- Nickname: Renzo
- Born: 23 January 1886 Turin, Kingdom of Italy
- Died: 12 December 1959 (aged 73) Turin, Italy
- Allegiance: Kingdom of Italy
- Rank: Lieutenant General
- Commands: Italian 2nd Eritrean Division 2nd Cavalry Division "Emanuele Filiberto Testa di Ferro" 21st Army Corps 6th Army Corps 9th Army
- Awards: Military Order of Italy

= Renzo Dalmazzo =

Italian lieutenant general during World War II

Lorenzo "Renzo" Dalmazzo (January 23, 1886 – December 12, 1959) was an Italian lieutenant general and corps and army commander during World War II.

==Military career==
On 3 June 1918, he received the Knight's Military Order of Italy (5th Class).

He served in the colony of Italian Somaliland in 1925–1926 and in Italian East Africa in 1936, where he led the Italian 2nd Eritrean Division during the Second Italo-Ethiopian War.

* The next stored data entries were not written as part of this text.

theorem rsv_putBJ (t : BitVec 3) (c : BitVec 9) (o : BJ) : ((t ++ c) ++ putBJ o) &&& rsvBJ = 0 := by
  apply and_field _ _ 0 20 _ rfl
  simp (disch := decide) only [putBJ, take_hi, take_lo, take_all, Nat.reduceSub]; rfl

theorem get_putBG (t : BitVec 3) (c : BitVec 9) (o : BG) : getBG ((t ++ c) ++ putBG o) = o := by
  simp (disch := decide) only [getBG, putBG, take_hi, take_lo, take_all, Nat.reduceSub]

theorem rsv_putBG (t : BitVec 3) (c : BitVec 9) (o : BG) : ((t ++ c) ++ putBG o) &&& rsvBG = 0 := by
  apply and_field _ _ 0 46 _ rfl
  simp (disch := decide) only [putBG, take_hi, take_lo, take_all, Nat.reduceSub]; rfl

theorem get_putBI (t : BitVec 3) (c : BitVec 9) (o : BI) : getBI ((t ++ c) ++ putBI o) = o := by
  simp (disch := decide) only [getBI, putBI, take_hi, take_lo, take_all, Nat.reduceSub]

theorem rsv_putBI (t : BitVec 3) (c : BitVec 9) (o : BI) : ((t ++ c) ++ putBI o) &&& rsvBI = 0 := by
  apply and_field _ _ 0 36 _ rfl
  simp (disch := decide) only [putBI, take_hi, take_lo, take_all, Nat.reduceSub]; rfl

theorem get_putSR (t : BitVec 3) (c : BitVec 9) (o : SR) : getSR ((t ++ c) ++ putSR o) = o := by
  simp (disch := decide) only [getSR, putSR, take_hi, take_lo, take_all, Nat.reduceSub]

theorem rsv_putSR (t : BitVec 3) (c : BitVec 9) (o : SR) : ((t ++ c) ++ putSR o) &&& rsvSR = 0 := by
  apply and_field _ _ 0 9 _ rfl
  simp (disch := decide) only [putSR, take_hi, take_lo, take_all, Nat.reduceSub]; rfl

theorem get_putSI (t : BitVec 3) (c : BitVec 9) (o : SI) : getSI ((t ++ c) ++ putSI o) = o := by
  simp (disch := decide) only [getSI, putSI, take_hi, take_lo, take_all, Nat.reduceSub]

theorem get_putVR (t : BitVec 3) (c : BitVec 9) (o : VR) : getVR ((t ++ c) ++ putVR o) = o := by
  simp (disch := decide) only [getVR, putVR, take_hi, take_lo, take_all, Nat.reduceSub]

theorem rsv_putVR (t : BitVec 3) (c : BitVec 9) (o : VR) : ((t ++ c) ++ putVR o) &&& rsvVR = 0 := by
  apply and_field _ _ 0 1 _ rfl
  simp (disch := decide) only [putVR, take_hi, take_lo, take_all, Nat.reduceSub]; rfl

theorem get_putVX (t : BitVec 3) (c : BitVec 9) (o : VX) : getVX ((t ++ c) ++ putVX o) = o := by
  simp (disch := decide) only [getVX, putVX, take_hi, take_lo, take_all, Nat.reduceSub]

theorem get_putXR (t : BitVec 3) (c : BitVec 9) (o : XR) : getXR ((t ++ c) ++ putXR o) = o := by
  simp (disch := decide) only [getXR, putXR, take_hi, take_lo, take_all, Nat.reduceSub]

theorem get_putLM (t : BitVec 3) (c : BitVec 9) (o : LM) : getLM ((t ++ c) ++ putLM o) = o := by
  simp (disch := decide) only [getLM, putLM, take_hi, take_lo, take_all, Nat.reduceSub]

theorem get_putLG (t : BitVec 3) (c : BitVec 9) (o : LG) : getLG ((t ++ c) ++ putLG o) = o := by
  simp (disch := decide) only [getLG, putLG, take_hi, take_lo, take_all, Nat.reduceSub]

theorem get_putLA (t : BitVec 3) (c : BitVec 9) (o : LA) : getLA ((t ++ c) ++ putLA o) = o := by
  simp (disch := decide) only [getLA, putLA, take_hi, take_lo, take_all, Nat.reduceSub]

theorem get_putKM (t : BitVec 3) (c : BitVec 9) (o : KM) : getKM ((t ++ c) ++ putKM o) = o := by
  simp (disch := decide) only [getKM, putKM, take_hi, take_lo, take_all, Nat.reduceSub]

theorem rsv_putKM (t : BitVec 3) (c : BitVec 9) (o : KM) : ((t ++ c) ++ putKM o) &&& rsvKM = 0 := by
  apply and_field _ _ 0 12 _ rfl
  simp (disch := decide) only [putKM, take_hi, take_lo, take_all, Nat.reduceSub]; rfl

theorem get_putKR (t : BitVec 3) (c : BitVec 9) (o : KR) : getKR ((t ++ c) ++ putKR o) = o := by
  simp (disch := decide) only [getKR, putKR, take_hi, take_lo, take_all, Nat.reduceSub]

theorem rsv_putKR (t : BitVec 3) (c : BitVec 9) (o : KR) : ((t ++ c) ++ putKR o) &&& rsvKR = 0 := by
  apply and_field _ _ 32 20 _ rfl
  simp (disch := decide) only [putKR, take_hi, take_lo, take_all, Nat.reduceSub]; rfl

theorem get_putMM (t : BitVec 3) (c : BitVec 9) (o : MM) : getMM ((t ++ c) ++ putMM o) = o := by
  simp (disch := decide) only [getMM, putMM, take_hi, take_lo, take_all, Nat.reduceSub]

theorem get_putMC (t : BitVec 3) (c : BitVec 9) (o : MC) : getMC ((t ++ c) ++ putMC o) = o := by
  simp (disch := decide) only [getMC, putMC, take_hi, take_lo, take_all, Nat.reduceSub]

theorem get_putCD (t : BitVec 3) (c : BitVec 9) (o : CD) : getCD ((t ++ c) ++ putCD o) = o := by
  simp (disch := decide) only [getCD, putCD, take_hi, take_lo, take_all, Nat.reduceSub]

theorem get_putYF (t : BitVec 3) (c : BitVec 9) (o : YF) : getYF ((t ++ c) ++ putYF o) = o := by
  simp (disch := decide) only [getYF, putYF, take_hi, take_lo, take_all, Nat.reduceSub]

/-- An operation without operands has zeros in all 52 bits. -/
theorem rsv_none (t : BitVec 3) (c : BitVec 9) : ((t ++ c) ++ (0 : BitVec 52)) &&& rsvBN = 0 := by
  apply and_field _ _ 0 52 _ rfl
  simp (disch := decide) only [take_lo, take_all]

/-- A form that uses every bit reserves none. -/
theorem rsv_full (w : Word) : w &&& 0 = 0 := by simp

/-! ## From the named operation to the decoded slot and bundle -/

theorem Fits.cls {i : Instr} {j s : Slot} {t : BitVec 3} (h : Fits i j t) (hs : slotOf i = some s) : classOf j = classOf s := by
  obtain ⟨⟨s', h1, h2⟩, -⟩ := h
  rw [hs] at h1
  cases h1
  exact h2

/-- A path tag that fits is no bad tag. -/
theorem Fits.tagOk {i : Instr} {j : Slot} {t : BitVec 3} (h : Fits i j t) (c : BitVec 9) (x : BitVec 52) :
    badTag j ((t ++ c) ++ x) = false := by
  obtain ⟨-, -, h3, h4⟩ := h
  have h5 : ¬ 6 ≤ t.toNat := by omega
  simp only [badTag, tag_of, h5, decide_false, Bool.false_or]
  by_cases hj : j = .br
  · simp [h4 hj]
  · simp [hj]

/-- The slot's decoding, from the operation its opcode names. -/
theorem slot_of {i : Instr} {j : Slot} {t : BitVec 3} {e : Option Word} (hl : Machine.illegal i = none) (hf : Fits i j t)
    (hd : decodeOp j e ((t ++ opcodeOf i) ++ operandsOf i) = some i)
    (hr : ((t ++ opcodeOf i) ++ operandsOf i) &&& rsvBits i = 0) :
    decodeSlot j e ((t ++ opcodeOf i) ++ operandsOf i) = .inl i := by
  simp [decodeSlot, hd, hr, hf.tagOk, hl]

theorem slot_idx (s : Slot) : slotOfIdx (slotIdx s) = s := by cases s <;> rfl

/-- A header of one slot without a branch-extension word. -/
def Header1 (h : Word) (j : Nat) : Prop :=
  headerCase h = none ∧ hdrBext h = false ∧ hdrSten h = 0 ∧ hdrRep h = 0 ∧ presSlots (hdrPres h) = [j]

theorem header_none (s : Slot) : Header1 (header1 (slotIdx s) false) (slotIdx s) := by cases s <;> (unfold Header1; decide)

/-- A bundle of one slot word with path tag 0. -/
theorem decode_single {h w : Word} {j : Nat} {i : Instr} (hh : Header1 h j) (ht : wordTag w = 0)
    (hd : decodeSlot (slotOfIdx j) none w = .inl i) : decodeOne [h, w] = some i := by
  obtain ⟨h1, h2, h3, h4, h5⟩ := hh
  simp [decodeOne, decodeBundle, h1, splitWords, h2, h5, wordsCase, h3, h4, ht, decodeSlots, hd]

/-- The bundle that holds one operation without a branch-extension word. -/
theorem one_of {i : Instr} {s : Slot} (hs : slotOf i = some s) (he : extOf i = none)
    (hd : decodeSlot s none (encodeWord i) = .inl i) : decodeOne (encode i) = some i := by
  have h : encode i = [header1 (slotIdx s) false, encodeWord i] := by rw [encode, hs, he]; rfl
  rw [h]
  exact decode_single (header_none s) (tag_of ..) ((slot_idx s).symm ▸ hd)

/-- The path tag 0 fits an operation's own slot. -/
theorem fits_own {i : Instr} {s : Slot} (hs : slotOf i = some s) (hn : ∀ s', i = .nop s' → s = s') : Fits i s 0 :=
  ⟨⟨s, hs, rfl⟩, hn, by decide, fun _ => rfl⟩

/-- The statement of an operation, from its two table facts. -/
theorem stmt_of {i : Instr} {s : Slot} (hs : slotOf i = some s) (he : extOf i = none) (hn : ∀ s', i = .nop s' → s = s')
    (hd : Machine.illegal i = none → ∀ j t, Fits i j t → decodeOp j none ((t ++ opcodeOf i) ++ operandsOf i) = some i)
    (hr : ∀ t : BitVec 3, ((t ++ opcodeOf i) ++ operandsOf i) &&& rsvBits i = 0) : Statement i := by
  intro hl
  have key : ∀ j t, Fits i j t → decodeSlot j (extOf i) ((t ++ opcodeOf i) ++ operandsOf i) = .inl i := fun j t hf =>
    slot_of hl hf (he ▸ hd hl j t hf) (hr t)
  exact ⟨key, fun _ => one_of hs he (he ▸ key s 0 (fits_own hs hn)), fun h => by simp [hs] at h⟩

/-- An event has no encoding. -/
theorem stmt_event {i : Instr} (hs : slotOf i = none) : Statement i := fun _ =>
  ⟨fun j t hf => by obtain ⟨⟨s, h, -⟩, -⟩ := hf; simp [hs] at h, fun h => by simp [hs] at h, fun _ => by simp [encode, hs]⟩

theorem in_br {j : Slot} (h : classOf j = .br) (e : Option Word) (w : Word) : decodeOp j e w = decBr e w := by
  rw [decodeOp, h]

theorem in_sab {j : Slot} (h : classOf j = .sab) (e : Option Word) (w : Word) : decodeOp j e w = decSab j w := by
  rw [decodeOp, h]

theorem in_vab {j : Slot} (h : classOf j = .vab) (e : Option Word) (w : Word) : decodeOp j e w = decVab j w := by
  rw [decodeOp, h]

theorem in_ls {j : Slot} (h : classOf j = .ls) (e : Option Word) (w : Word) : decodeOp j e w = decLs w := by
  rw [decodeOp, h]

theorem in_sx {j : Slot} (h : classOf j = .sx) (e : Option Word) (w : Word) : decodeOp j e w = decSx w := by
  rw [decodeOp, h]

On 24 May 1937, he received the Officer's Military Order of Italy (4th Class).
He returned to Italy and became commander of the 2nd Cavalry Division "Emanuele Filiberto Testa di Ferro".

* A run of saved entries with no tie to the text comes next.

-- ==== Sys2Proof/Certificates/Slice0/Obligations.lean ====
section
/-!
DEFINITION. The statements for the provers.
-/
open Sys2Proof Sys2Proof.Machine

/-! ## Scalar slots -/

/-- The two-source integer instructions (04 R122, R123), at every width and extension, sources read at the start of the issue. -/
def Obligations.ScalarTwoSource : Prop := ∀ o : SR,
  Yields (.add o) (sr2 o fun a b => a + b) noFlags ∧
  Yields (.sub o) (sr2 o fun a b => a - b) noFlags ∧
  Yields (.mul o) (sr2 o fun a b => a * b) noFlags ∧
  Yields (.mulh o) (sr2 o fun a b => (a.signExtend (2 * srN o) * b.signExtend (2 * srN o)).extractLsb' (srN o) (srN o)) noFlags ∧
  Yields (.mulhz o) (sr2 o fun a b => (a.setWidth (2 * srN o) * b.setWidth (2 * srN o)).extractLsb' (srN o) (srN o)) noFlags ∧
  Yields (.div o) (sr2 o fun a b => if b = 0 then BitVec.allOnes _ else a.sdiv b) noFlags ∧
  Yields (.divz o) (sr2 o fun a b => if b = 0 then BitVec.allOnes _ else a / b) noFlags ∧
  Yields (.rem o) (sr2 o fun a b => if b = 0 then a else a.srem b) noFlags ∧
  Yields (.remz o) (sr2 o fun a b => if b = 0 then a else a % b) noFlags ∧
  Yields (.and o) (sr2 o fun a b => a &&& b) noFlags ∧
  Yields (.or o) (sr2 o fun a b => a ||| b) noFlags ∧
  Yields (.xor o) (sr2 o fun a b => a ^^^ b) noFlags ∧
  Yields (.andn o) (sr2 o fun a b => a &&& ~~~b) noFlags ∧
  Yields (.shl o) (sr2 o fun a b => a <<< (b.toNat % srN o)) noFlags ∧
  Yields (.shr o) (sr2 o fun a b => a >>> (b.toNat % srN o)) noFlags ∧
  Yields (.sar o) (sr2 o fun a b => a.sshiftRight (b.toNat % srN o)) noFlags ∧
  Yields (.rot o) (sr2 o fun a b => a.rotateLeft (b.toNat % srN o)) noFlags ∧
  Yields (.min o) (sr2 o fun a b => if b.slt a then b else a) noFlags ∧
  Yields (.max o) (sr2 o fun a b => if a.slt b then b else a) noFlags ∧
  Yields (.minz o) (sr2 o fun a b => if b.ult a then b else a) noFlags ∧
  Yields (.maxz o) (sr2 o fun a b => if a.ult b then b else a) noFlags

/-- The one-source, bit-field and address instructions (04 R124 to R126); a reserved field that is not 0, a position outside
the width and a field that does not end in it are illegal. Which sub-cause a word that breaks several rules gives is the model's
choice (log 12). -/
def Obligations.ScalarOneSource : Prop := ∀ o : SR,
  Yields (.abs o) (sr1 o fun a => if a.slt 0 then 0 - a else a) noFlags ∧
  Yields (.clz o) (sr1 o fun a => a.clz) noFlags ∧
  Yields (.ctz o) (sr1 o fun a => a.ctz) noFlags ∧
  Yields (.popc o) (sr1 o fun a => a.cpop) noFlags ∧
  Yields (.sext o) (sr1 o fun a => (a.setWidth (srPos o + 1)).signExtend _) noFlags ∧
  Yields (.bfx o) (sr1 o fun a => (a.extractLsb' (srPos o) (srLen o)).signExtend _) noFlags ∧
  Yields (.bfxz o) (sr1 o fun a => (a.extractLsb' (srPos o) (srLen o)).setWidth _) noFlags ∧
  Yields (.bfi o) (fun x => [(.s o.d.toNat, (extend64 (o.f.getLsbD 2)
    ((srSrc o x o.d &&& ~~~(fieldBits _ (srPos o) (srLen o))) |||
      ((srSrc o x o.a <<< srPos o) &&& fieldBits _ (srPos o) (srLen o)))).toNat)]) noFlags ∧
  Yields (.lea o) (sr2 o fun a b => a + b <<< (o.x.extractLsb' 0 3).toNat) noFlags ∧
  (o.b ≠ 0 → ∀ i ∈ [Instr.abs o, .clz o, .ctz o, .popc o, .sext o, .bfx o, .bfxz o, .bfi o], illegal i = some 1) ∧
  (srN o ≤ srPos o → ∀ i ∈ [Instr.sext o, .bfx o, .bfxz o, .bfi o], (illegal i).isSome = true) ∧
  (srN o < srPos o + srLen o → ∀ i ∈ [Instr.bfx o, .bfxz o, .bfi o], (illegal i).isSome = true) ∧
  (o.x.extractLsb' 6 6 ≠ 0 → illegal (.sext o) = some 1) ∧ (o.x.extractLsb' 3 9 ≠ 0 → illegal (.lea o) = some 1)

After the outbreak of World War II he commanded the XXI Corps in the Western Desert Campaign in 1939–1940. He commanded the VI Corps in occupied Yugoslavia in 1940–1942, where he was instrumental in negotiating collaboration agreements with the Chetniks. On 24 December 1942, he received the Commander's Military Order of Italy (3rd Class).

He then served in Albania in 1943 as commander of the 9th Army. In March 1943 he negotiated an agreement with Ali Këlcyra of the Balli Kombëtar for their assistance in suppressing the communist resistance. The Dalmazzo–Këlcyra Agreement has been controversial in Albanian historiography. He was taken prisoner of war by the Germans in 1943 when Italy capitulated to the Allies. He died in 1959.